O porta-malas do Lexus estava limpo, acarpetado e vazio, exceto por uma maleta de couro com uma fechadura de combinação. Campbell deu algumas voltas no mostrador serrilhado, mas o fecho não se mexeu. Ele ia fechar o porta-malas, mas percebeu que não havia motivo para tal e ouviu um chapinhar molhado no interior do carro.

Ele torceu para que Pete não estivesse fazendo nada nojento. Seu amigo passara por uma breve fase de profanação no terceiro dia, colocando os cadáveres em poses jocosas. Num desses momentos, ele desenhou um bigode e um cavanhaque numa velhinha que caíra com a coleira do poodle morto ainda presa em torno do frágil pulso.

— Lembrança do fim do mundo — disse Pete, surrupiando uma bolsa.

— Uma coisa. Combina com seu conjuntinho “féxion”. — Na verdade, o vinil brilhante verde-limão contrastava horrivelmente com a camisa xadrez de flanela e com o imundo moletom vermelho.

Pete vasculhou a bolsa e tirou de lá um conjunto de maquiagem. — Acho que vou esfregar esse troço no rosto e ficar parecido com um deles.

— Eles se parecem conosco.

— Não, não parecem. O redor dos olhos é mais vermelho e a pele, mais pálida.

— Que racista, cara.

Pete largou a maquiagem no chão e continuou a saquear. Apareceu então com uma carteira, um iPod, um conjunto de chaves e um pacote plástico de lenços de papel. Em vão, tocou na negra tela de acrílico do iPod. — Morto, como o resto.

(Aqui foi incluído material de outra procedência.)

-- ==== Sys2Proof/Machine/Fabric.lean ====
section
/-! DEFINITION. Accesses that leave the device and accesses that come from outside: the aperture, the fabric's fences
and error path, and the host's CXL.mem (R146, R238, R239, R411, R412). -/

namespace Sys2Proof.Machine

/-! ## Accesses of this device to others (R239, R411, R412) -/

/-- Every aperture write issued up to access `n` has been acknowledged. -/
def State.acknowledged (s : State) (n : Nat) : State :=
  (s.accs.filter fun a => a.remoteStore && decide (a.id ≤ n)).foldl (fun s a => s.settle a 0 false) s

/-- FENCE_MARKER_ANSWER: the switches have answered the markers for the aperture writes up to access `n`. -/
def execFenceMarkerAnswer (s : State) : Host.Outcome State Fault Refusal := .next (s.acknowledged s.arg.n)

/-- A marker has stood unanswered for 100 µs. -/
def State.markLate (s : State) (m : FenceMark) : Bool :=
  decide (m.since + 100000 ≤ s.ptb) && s.accs.any fun a => a.remoteStore && decide (a.id < m.upto)

/-- The release that a marker was sent for, at a thread's word or at a fence of it, waits no longer for the writes before the marker. -/
def Thread.passMark (th : Thread) (m : FenceMark) : Option Nat → Thread
  | none => { th with past := max th.past m.upto }
  | some n => { th with fences := th.fences.map fun x => if x.before == n then { x with past := max x.past m.upto } else x }

/-- The releases that a marker was sent for wait no longer for the writes before it; every other release does. -/
def State.passMark (s : State) (m : FenceMark) : State :=
  let s := m.threads.foldl (fun s e => s.modThread e.1 fun th => th.passMark m e.2) s
  { s with lockMsgs := s.lockMsgs.map fun k => if m.locks.contains k.n then { k with past := max k.past m.upto } else k,
           fenceMarks := s.fenceMarks.filter (· != m) }

/-- FABTO: a marker for aperture write `n` has stood unanswered for 100 µs: its releases complete anyway, and FABTO is posted. -/
def execFabto (s : State) : Host.Outcome State Fault Refusal :=
  .next (match s.fenceMarks.find? fun m => s.markLate m && decide (s.arg.n < m.upto) with
    | some m => (s.passMark m).post 0 "FABTO" 0
    | none => s)

/-- FABRIC_ERROR_PATH: access or message `n` took the fabric's error path: a load or atomic meets a machine check, a store or
RED is discarded with one that is deferred, and a store posts DEVLOST (R411, R437). -/
def execFabricErrorPath (s : State) : Host.Outcome State Fault Refusal :=
  .next (match s.accs.find? (fun a => a.id == s.arg.n && a.st == .remote), s.outbound.find? (fun m => m.id == s.arg.n) with
    | some a, _ =>
      let s := s.modAcc a.id fun a => { a with st := .poisoned (!a.isRead || a.red) true }
      if a.isRead then s else s.post 0 "DEVLOST" (BitVec.ofNat 64 (bits a.pa 50 45))
    | none, some m => (s.dropOut m.id).msgErr m.ctx
    | none, none => s)

/-! ## Accesses from outside, as home-side operations (R146, R238, R253) -/

/-- The atomics by number. -/
def aopOf (n : Nat) : AOp :=
  ([.add, .and, .or, .xor, .min, .max, .xchg, .incw, .addb, .fadd, .fmin, .fmax, .cas, .cas2] : List AOp).getD n .add

/-- Bytes from outside are written sector by sector. -/
def State.outsideWrite (s : State) (pa : Nat) (bytes : List Byte) (op : List Byte → HomeOp) : State :=
  ((cutSectors pa bytes).filter fun c => !s.lostHome c.1).foldl (fun s c => s.sendHomeOp (sectorOf c.1) c.1 (op c.2)) s

/-- APERTURE_ACCESS_ARRIVAL: an access of device `m` to physical address `n` of this device. `v` is 0 for a load or a
store; else its low 5 bits less 1 number the atomic, with the format code above them. With no bytes it is a load of `k`. -/
def execApertureAccessArrival (s : State) : Host.Outcome State Fault Refusal :=
  .next (
    let pa := s.arg.n % 2 ^ 45
    let dev := s.arg.m % 64
    let v := s.arg.v.toNat
    if pa ≥ Config.hbmBytes || s.lostHome pa then s
    else if s.markers.any (fun m => decide (m ≥ 4096) && m % 64 == dev) then
      { s with heldIn := s.heldIn ++ [{ op := .apertureAccessArrival, arg := s.arg }] }
    else if s.arg.bytes.isEmpty then s.sendHomeOp (sectorOf pa) pa (.apRead dev (s.arg.k % 65))
    else if v == 0 then s.outsideWrite pa s.arg.bytes (.apWrite dev)
    else
      let ty := v / 32 % 32
      let n := atomBytes ty
      if pa % n != 0 then s
      else s.sendHomeOp (sectorOf pa) pa
        (.apRmw dev (aopOf (v % 32 - 1)) ty (leNat (s.arg.bytes.take n)) (leNat ((s.arg.bytes.drop n).take n))))

/-- HOST_CXL_MEM_READ: the host reads `k` bytes at physical address `n`. -/
def execHostCxlMemRead (s : State) : Host.Outcome State Fault Refusal :=
  .next (if s.arg.n ≥ Config.hbmBytes || s.lostHome s.arg.n then s else s.sendHomeOp (sectorOf s.arg.n) s.arg.n (.hostRead (s.arg.k % 65)))

/-- HOST_CXL_MEM_WRITE: the host writes bytes at physical address `n`. -/
def execHostCxlMemWrite (s : State) : Host.Outcome State Fault Refusal :=
  .next (if s.arg.n + s.arg.bytes.length > Config.hbmBytes then s else s.outsideWrite s.arg.n s.arg.bytes .hostWrite)

end Sys2Proof.Machine
end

— Que bom. Acho que eu não aguentaria sua maratona de Lady Gaga.

Pete tacou o iPod na estrada, que foi escorregando até parar do lado de um SUV azul. — O que tem nessa maleta?

Campbell a pesou com a mão. — Pesada. Parece papel.

— Ou cocaína?

— Ah, tá. Você só quer saber de ficar doidão.

Pete fez um gesto mostrando os arredores. — Tem programa melhor? Além do mais, acho que os sequelados meio que diminuíram o rigor da moral.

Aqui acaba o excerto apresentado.